The man called Walter put down his work and scowled at Eric dubiously. He seemed to be totally unconvinced.

"These arrogant back-burrowers with their ornamented straps and unmilitary manners! Men from different tribes sitting around and talking, when—if they had any sense of propriety at all—they should be killing each other!"

Suddenly, the floor shook under him. He almost fell. He staggered back and forth, trying to grab at the spears in his back-sling. He finally got used to it, managed to find a solid footing in the upheaval. The spear he held vibrated in his hand.

From far away came a series of ear-splitting thumps. The floor swung to their rhythm. "What is it?" he cried, turning to Arthur. "What's going on?"

"You've never heard a Monster walking before?" the Organizer asked him unbelievingly. "That's right—this is your Theft, your first time out. It's a Monster, boy. A Monster's moving around in the Monster larder, doing whatever Monsters do. They have a right, you know," he added with a smile. "It's their larder. We're just—visitors."

Eric noticed that none of the others seemed particularly concerned. He drew a deep breath and reslung his spear. How the floor and the walls shook! What a fantastic, enormous creature that must be!

As an apprentice warrior, he had often stood with the rear-guard on the other side of the doorway to Monster territory while the band went in to steal for Mankind. A few times there had been heavy, thumping noises off in the distance, and the walls of the burrow had quivered slightly. But not like this. It had never been remotely as awesome as this.

He raised his eyes to the straight, flat ceiling of the burrow above them. He remembered the dark space further back stretching up limitlessly. "And this," he said aloud. "This structure we're in. What is this to them?"

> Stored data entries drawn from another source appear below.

@[simp] theorem holdDone_keeps (a : HoldAttempt) (s : State) :
    (holdDone a s).pins = s.pins ∧ (holdDone a s).mc = s.mc ∧ (holdDone a s).table = s.table
      ∧ (holdDone a s).alloc.share.held = s.alloc.share.held ∧ (holdDone a s).alloc.share.floor = s.alloc.share.floor
      ∧ (holdDone a s).alloc.share.priority = s.alloc.share.priority
      ∧ (holdDone a s).alloc.share.demand = s.alloc.share.demand
      ∧ (holdDone a s).alloc.share.claimCounter = s.alloc.share.claimCounter
      ∧ (holdDone a s).alloc.share.failures = s.alloc.share.failures
      ∧ (holdDone a s).alloc.share.backoff = s.alloc.share.backoff ∧ (holdDone a s).alloc.claim = s.alloc.claim
      ∧ (holdDone a s).alloc.holdAttempt = s.alloc.holdAttempt ∧ (holdDone a s).outbox.claim = s.outbox.claim
      ∧ (holdDone a s).outbox.answers = s.outbox.answers ∧ (holdDone a s).outbox.answerList = s.outbox.answerList
      ∧ (holdDone a s).line.rx = s.line.rx ∧ (holdDone a s).line.idle = s.line.idle
      ∧ (holdDone a s).line.bits = s.line.bits ∧ (holdDone a s).line.inbox = s.line.inbox
      ∧ (holdDone a s).time = s.time ∧ (holdDone a s).pilot.stateCopy = s.pilot.stateCopy
      ∧ (holdDone a s).pilot.faultIn = s.pilot.faultIn ∧ (holdDone a s).pilot.loadIn = s.pilot.loadIn
      ∧ (holdDone a s).pilot.mode = s.pilot.mode ∧ (holdDone a s).pilot.drive = s.pilot.drive
      ∧ (holdDone a s).pilot.duty = s.pilot.duty ∧ (holdDone a s).pilot.applied = s.pilot.applied
      ∧ (holdDone a s).pilot.phase = s.pilot.phase ∧ (holdDone a s).pilot.meter = s.pilot.meter
      ∧ (holdDone a s).pilot.fullScale = s.pilot.fullScale ∧ (holdDone a s).pilot.polarity = s.pilot.polarity
      ∧ (holdDone a s).pilot.periodDue = s.pilot.periodDue ∧ (holdDone a s).pilot.faultDue = s.pilot.faultDue
      ∧ (holdDone a s).events = s.events ∧ (holdDone a s).port = s.port ∧ (holdDone a s).pending = s.pending := by
  unfold holdDone
  simp

@[simp] theorem holdOutlived_keeps (s : State) :
    (holdOutlived s).pins = s.pins ∧ (holdOutlived s).mc = s.mc ∧ (holdOutlived s).table.entries = s.table.entries
      ∧ (holdOutlived s).table.nextSnapshot = s.table.nextSnapshot
      ∧ (holdOutlived s).alloc.share.floor = s.alloc.share.floor
      ∧ (holdOutlived s).alloc.share.priority = s.alloc.share.priority
      ∧ (holdOutlived s).alloc.share.demand = s.alloc.share.demand
      ∧ (holdOutlived s).alloc.holdAttempt = s.alloc.holdAttempt ∧ (holdOutlived s).outbox.answers = s.outbox.answers
      ∧ (holdOutlived s).outbox.answerList = s.outbox.answerList ∧ (holdOutlived s).line.rx = s.line.rx
      ∧ (holdOutlived s).line.idle = s.line.idle ∧ (holdOutlived s).line.bits = s.line.bits
      ∧ (holdOutlived s).line.inbox = s.line.inbox ∧ (holdOutlived s).time = s.time
      ∧ (holdOutlived s).pilot.stateCopy = s.pilot.stateCopy ∧ (holdOutlived s).pilot.faultIn = s.pilot.faultIn
      ∧ (holdOutlived s).pilot.loadIn = s.pilot.loadIn ∧ (holdOutlived s).pilot.mode = s.pilot.mode
      ∧ (holdOutlived s).pilot.drive = s.pilot.drive ∧ (holdOutlived s).pilot.duty = s.pilot.duty
      ∧ (holdOutlived s).pilot.applied = s.pilot.applied ∧ (holdOutlived s).pilot.phase = s.pilot.phase
      ∧ (holdOutlived s).pilot.meter = s.pilot.meter ∧ (holdOutlived s).pilot.fullScale = s.pilot.fullScale
      ∧ (holdOutlived s).pilot.polarity = s.pilot.polarity ∧ (holdOutlived s).pilot.periodDue = s.pilot.periodDue
      ∧ (holdOutlived s).pilot.faultDue = s.pilot.faultDue ∧ (holdOutlived s).events.filter = s.events.filter
      ∧ (holdOutlived s).events.steering = s.events.steering ∧ (holdOutlived s).events.popping = s.events.popping
      ∧ (holdOutlived s).port = s.port ∧ (holdOutlived s).pending = s.pending := by
  unfold holdOutlived
  (repeat' split) <;> simp

@[simp] theorem claimOutlived_keeps (a : Attempt) (s : State) :
    (claimOutlived a s).pins = s.pins
      ∧ (claimOutlived a s).mc = s.mc
      ∧ (claimOutlived a s).table.entries = s.table.entries
      ∧ (claimOutlived a s).table.nextSnapshot = s.table.nextSnapshot
      ∧ (claimOutlived a s).alloc.share.floor = s.alloc.share.floor
      ∧ (claimOutlived a s).alloc.share.priority = s.alloc.share.priority
      ∧ (claimOutlived a s).alloc.share.demand = s.alloc.share.demand
      ∧ (claimOutlived a s).alloc.holdAttempt = s.alloc.holdAttempt
      ∧ (claimOutlived a s).outbox.answers = s.outbox.answers
      ∧ (claimOutlived a s).outbox.answerList = s.outbox.answerList ∧ (claimOutlived a s).line.rx = s.line.rx
      ∧ (claimOutlived a s).line.idle = s.line.idle ∧ (claimOutlived a s).line.bits = s.line.bits
      ∧ (claimOutlived a s).line.inbox = s.line.inbox ∧ (claimOutlived a s).time = s.time
      ∧ (claimOutlived a s).pilot.stateCopy = s.pilot.stateCopy ∧ (claimOutlived a s).pilot.faultIn = s.pilot.faultIn
      ∧ (claimOutlived a s).pilot.loadIn = s.pilot.loadIn ∧ (claimOutlived a s).pilot.mode = s.pilot.mode
      ∧ (claimOutlived a s).pilot.drive = s.pilot.drive ∧ (claimOutlived a s).pilot.duty = s.pilot.duty
      ∧ (claimOutlived a s).pilot.applied = s.pilot.applied ∧ (claimOutlived a s).pilot.phase = s.pilot.phase
      ∧ (claimOutlived a s).pilot.meter = s.pilot.meter ∧ (claimOutlived a s).pilot.fullScale = s.pilot.fullScale
      ∧ (claimOutlived a s).pilot.polarity = s.pilot.polarity
      ∧ (claimOutlived a s).pilot.periodDue = s.pilot.periodDue
      ∧ (claimOutlived a s).pilot.faultDue = s.pilot.faultDue ∧ (claimOutlived a s).events.filter = s.events.filter
      ∧ (claimOutlived a s).events.steering = s.events.steering
      ∧ (claimOutlived a s).events.popping = s.events.popping
      ∧ (claimOutlived a s).port = s.port ∧ (claimOutlived a s).pending = s.pending := by
  unfold claimOutlived
  (repeat' split) <;> simp

/-- A completed ANNOUNCE that has outlived its slot returns the own silence counter to 0 (R87). -/
theorem claimOutlived_silence (a : Attempt) (s : State) (h : a.announces = true) :
    (claimOutlived a s).alloc.share.silence = 0 := by
  unfold claimOutlived endIfChanged
  (repeat' split) <;> simp_all

@[simp] theorem announceSent_keeps (kind : ClaimKind) (s : State) :
    (announceSent kind s).pins = s.pins ∧ (announceSent kind s).mc = s.mc ∧ (announceSent kind s).table = s.table
      ∧ (announceSent kind s).alloc.share.held = s.alloc.share.held
      ∧ (announceSent kind s).alloc.share.lastTx = s.alloc.share.lastTx
      ∧ (announceSent kind s).alloc.share.floor = s.alloc.share.floor
      ∧ (announceSent kind s).alloc.share.priority = s.alloc.share.priority
      ∧ (announceSent kind s).alloc.share.demand = s.alloc.share.demand
      ∧ (announceSent kind s).alloc.share.holdSeq = s.alloc.share.holdSeq
      ∧ (announceSent kind s).alloc.share.claimCounter = s.alloc.share.claimCounter
      ∧ (announceSent kind s).alloc.share.failures = s.alloc.share.failures
      ∧ (announceSent kind s).alloc.share.backoff = s.alloc.share.backoff
      ∧ (announceSent kind s).alloc.claim = s.alloc.claim
      ∧ (announceSent kind s).alloc.holdAttempt = s.alloc.holdAttempt ∧ (announceSent kind s).outbox = s.outbox
      ∧ (announceSent kind s).line = s.line ∧ (announceSent kind s).time = s.time
      ∧ (announceSent kind s).pilot = s.pilot ∧ (announceSent kind s).events = s.events
      ∧ (announceSent kind s).port = s.port ∧ (announceSent kind s).pending = s.pending := by
  unfold announceSent
  (repeat' split) <;> simp

@[simp] theorem takeRoll_keeps (c : ClaimRecord) (s : State) :
    (takeRoll c s).pins = s.pins ∧ (takeRoll c s).mc.identity = s.mc.identity
      ∧ (takeRoll c s).mc.census = s.mc.census ∧ (takeRoll c s).mc.configured = s.mc.configured
      ∧ (takeRoll c s).mc.duplicate = s.mc.duplicate ∧ (takeRoll c s).table.nextSnapshot = s.table.nextSnapshot
      ∧ (takeRoll c s).alloc.share.lastTx = s.alloc.share.lastTx
      ∧ (takeRoll c s).alloc.share.floor = s.alloc.share.floor
      ∧ (takeRoll c s).alloc.share.priority = s.alloc.share.priority
      ∧ (takeRoll c s).alloc.share.demand = s.alloc.share.demand
      ∧ (takeRoll c s).alloc.share.holdSeq = s.alloc.share.holdSeq
      ∧ (takeRoll c s).alloc.share.claimCounter = s.alloc.share.claimCounter
      ∧ (takeRoll c s).alloc.share.silence = s.alloc.share.silence
      ∧ (takeRoll c s).alloc.holdAttempt = s.alloc.holdAttempt ∧ (takeRoll c s).line.idle = s.line.idle
      ∧ (takeRoll c s).line.bits = s.line.bits ∧ (takeRoll c s).time = s.time
      ∧ (takeRoll c s).pilot.faultIn = s.pilot.faultIn ∧ (takeRoll c s).pilot.loadIn = s.pilot.loadIn
      ∧ (takeRoll c s).pilot.mode = s.pilot.mode ∧ (takeRoll c s).pilot.drive = s.pilot.drive
      ∧ (takeRoll c s).pilot.duty = s.pilot.duty ∧ (takeRoll c s).pilot.applied = s.pilot.applied
      ∧ (takeRoll c s).pilot.phase = s.pilot.phase ∧ (takeRoll c s).pilot.meter = s.pilot.meter
      ∧ (takeRoll c s).pilot.fullScale = s.pilot.fullScale ∧ (takeRoll c s).pilot.polarity = s.pilot.polarity
      ∧ (takeRoll c s).pilot.periodDue = s.pilot.periodDue ∧ (takeRoll c s).pilot.faultDue = s.pilot.faultDue
      ∧ (takeRoll c s).events.filter = s.events.filter ∧ (takeRoll c s).events.steering = s.events.steering
      ∧ (takeRoll c s).events.popping = s.events.popping ∧ (takeRoll c s).port = s.port
      ∧ (takeRoll c s).pending = s.pending := by
  unfold takeRoll
  (repeat' split) <;> simp

@[simp] theorem restOrDrop_keeps (s : State) :
    (restOrDrop s).pins = s.pins ∧ (restOrDrop s).mc.identity = s.mc.identity
      ∧ (restOrDrop s).mc.census = s.mc.census ∧ (restOrDrop s).mc.configured = s.mc.configured
      ∧ (restOrDrop s).mc.duplicate = s.mc.duplicate ∧ (restOrDrop s).table.nextSnapshot = s.table.nextSnapshot
      ∧ (restOrDrop s).alloc.share.lastTx = s.alloc.share.lastTx
      ∧ (restOrDrop s).alloc.share.floor = s.alloc.share.floor
      ∧ (restOrDrop s).alloc.share.priority = s.alloc.share.priority
      ∧ (restOrDrop s).alloc.share.demand = s.alloc.share.demand
      ∧ (restOrDrop s).alloc.share.holdSeq = s.alloc.share.holdSeq
      ∧ (restOrDrop s).alloc.share.claimCounter = s.alloc.share.claimCounter
      ∧ (restOrDrop s).alloc.share.silence = s.alloc.share.silence
      ∧ (restOrDrop s).alloc.holdAttempt = s.alloc.holdAttempt ∧ (restOrDrop s).line.idle = s.line.idle
      ∧ (restOrDrop s).line.bits = s.line.bits ∧ (restOrDrop s).time = s.time
      ∧ (restOrDrop s).pilot.faultIn = s.pilot.faultIn ∧ (restOrDrop s).pilot.loadIn = s.pilot.loadIn
      ∧ (restOrDrop s).pilot.mode = s.pilot.mode ∧ (restOrDrop s).pilot.drive = s.pilot.drive
      ∧ (restOrDrop s).pilot.duty = s.pilot.duty ∧ (restOrDrop s).pilot.applied = s.pilot.applied
      ∧ (restOrDrop s).pilot.phase = s.pilot.phase ∧ (restOrDrop s).pilot.meter = s.pilot.meter
      ∧ (restOrDrop s).pilot.fullScale = s.pilot.fullScale ∧ (restOrDrop s).pilot.polarity = s.pilot.polarity
      ∧ (restOrDrop s).pilot.periodDue = s.pilot.periodDue ∧ (restOrDrop s).pilot.faultDue = s.pilot.faultDue
      ∧ (restOrDrop s).events.filter = s.events.filter ∧ (restOrDrop s).events.steering = s.events.steering
      ∧ (restOrDrop s).events.popping = s.events.popping ∧ (restOrDrop s).port = s.port
      ∧ (restOrDrop s).pending = s.pending := by
  unfold restOrDrop
  (repeat' split) <;> simp

@[simp] theorem holdExhausted_keeps (s : State) :
    (holdExhausted s).pins = s.pins ∧ (holdExhausted s).mc.identity = s.mc.identity
      ∧ (holdExhausted s).mc.census = s.mc.census ∧ (holdExhausted s).mc.configured = s.mc.configured
      ∧ (holdExhausted s).mc.duplicate = s.mc.duplicate ∧ (holdExhausted s).table.nextSnapshot = s.table.nextSnapshot
      ∧ (holdExhausted s).alloc.share.lastTx = s.alloc.share.lastTx
      ∧ (holdExhausted s).alloc.share.floor = s.alloc.share.floor
      ∧ (holdExhausted s).alloc.share.priority = s.alloc.share.priority
      ∧ (holdExhausted s).alloc.share.demand = s.alloc.share.demand
      ∧ (holdExhausted s).alloc.share.holdSeq = s.alloc.share.holdSeq
      ∧ (holdExhausted s).alloc.share.claimCounter = s.alloc.share.claimCounter
      ∧ (holdExhausted s).alloc.share.silence = s.alloc.share.silence
      ∧ (holdExhausted s).alloc.holdAttempt = s.alloc.holdAttempt ∧ (holdExhausted s).line.idle = s.line.idle
      ∧ (holdExhausted s).line.bits = s.line.bits ∧ (holdExhausted s).time = s.time
      ∧ (holdExhausted s).pilot.faultIn = s.pilot.faultIn ∧ (holdExhausted s).pilot.loadIn = s.pilot.loadIn
      ∧ (holdExhausted s).pilot.mode = s.pilot.mode ∧ (holdExhausted s).pilot.drive = s.pilot.drive
      ∧ (holdExhausted s).pilot.duty = s.pilot.duty ∧ (holdExhausted s).pilot.applied = s.pilot.applied
      ∧ (holdExhausted s).pilot.phase = s.pilot.phase ∧ (holdExhausted s).pilot.meter = s.pilot.meter
      ∧ (holdExhausted s).pilot.fullScale = s.pilot.fullScale ∧ (holdExhausted s).pilot.polarity = s.pilot.polarity
      ∧ (holdExhausted s).pilot.periodDue = s.pilot.periodDue ∧ (holdExhausted s).pilot.faultDue = s.pilot.faultDue
      ∧ (holdExhausted s).events.filter = s.events.filter ∧ (holdExhausted s).events.steering = s.events.steering
      ∧ (holdExhausted s).events.popping = s.events.popping ∧ (holdExhausted s).port = s.port
      ∧ (holdExhausted s).pending = s.pending := by
  unfold holdExhausted
  simp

Arthur the Organizer shrugged. "A piece of Monster furniture. Something they use for something or other. We're in one of the open spaces they always leave in the bases of their furniture. Makes the furniture lighter, easier to move around, I guess." He listened for a moment as the thumps drifted further away and then died out. "Let's get down to business. Eric, this is Walter the Weapon-Seeker. Walter the Weapon-Seeker of the Miximilian people. Walter, what do you have for Eric's tribe—for, uh, for Mankind?"

"I hate to give anything even halfway good to a front-burrow tribe," the squatting man muttered. "No matter how much you explain it to them, they always use it wrong, they botch it up every single time. Let's see. This should be simple enough."

He rummaged in the pile of strange stuff in front of him and picked up a small, red, jelly-like blob. "All you do," he explained, "is tear off a pinch with your fingers. Just a pinch at a time, no more. Then spit on it and throw it. After you spit on it, get it out of your hands fast. Throw it as fast and as far as you can. Do you think you can remember that?"

"Yes." Eric took the red blob from him and stared at it in puzzlement. There was a strange, irritating odor: it made his nose itch slightly. "But what happens? What does it do?"

"That's not your worry, boy," Arthur the Organizer told him. "Your uncle will know when to use it. You have your third category theft—a Monster souvenir that no one in your tribe has ever seen before. It should make them sit up and take notice. And tell your uncle to bring his band to my burrow three days—three sleep-periods—from now. That will be the last time we meet before the rising. Tell him to bring them armed with every last spear they can carry."

Eric nodded weakly. There were so many complex, incomprehensible things going on! The world was a bigger, more active place than he had ever imagined.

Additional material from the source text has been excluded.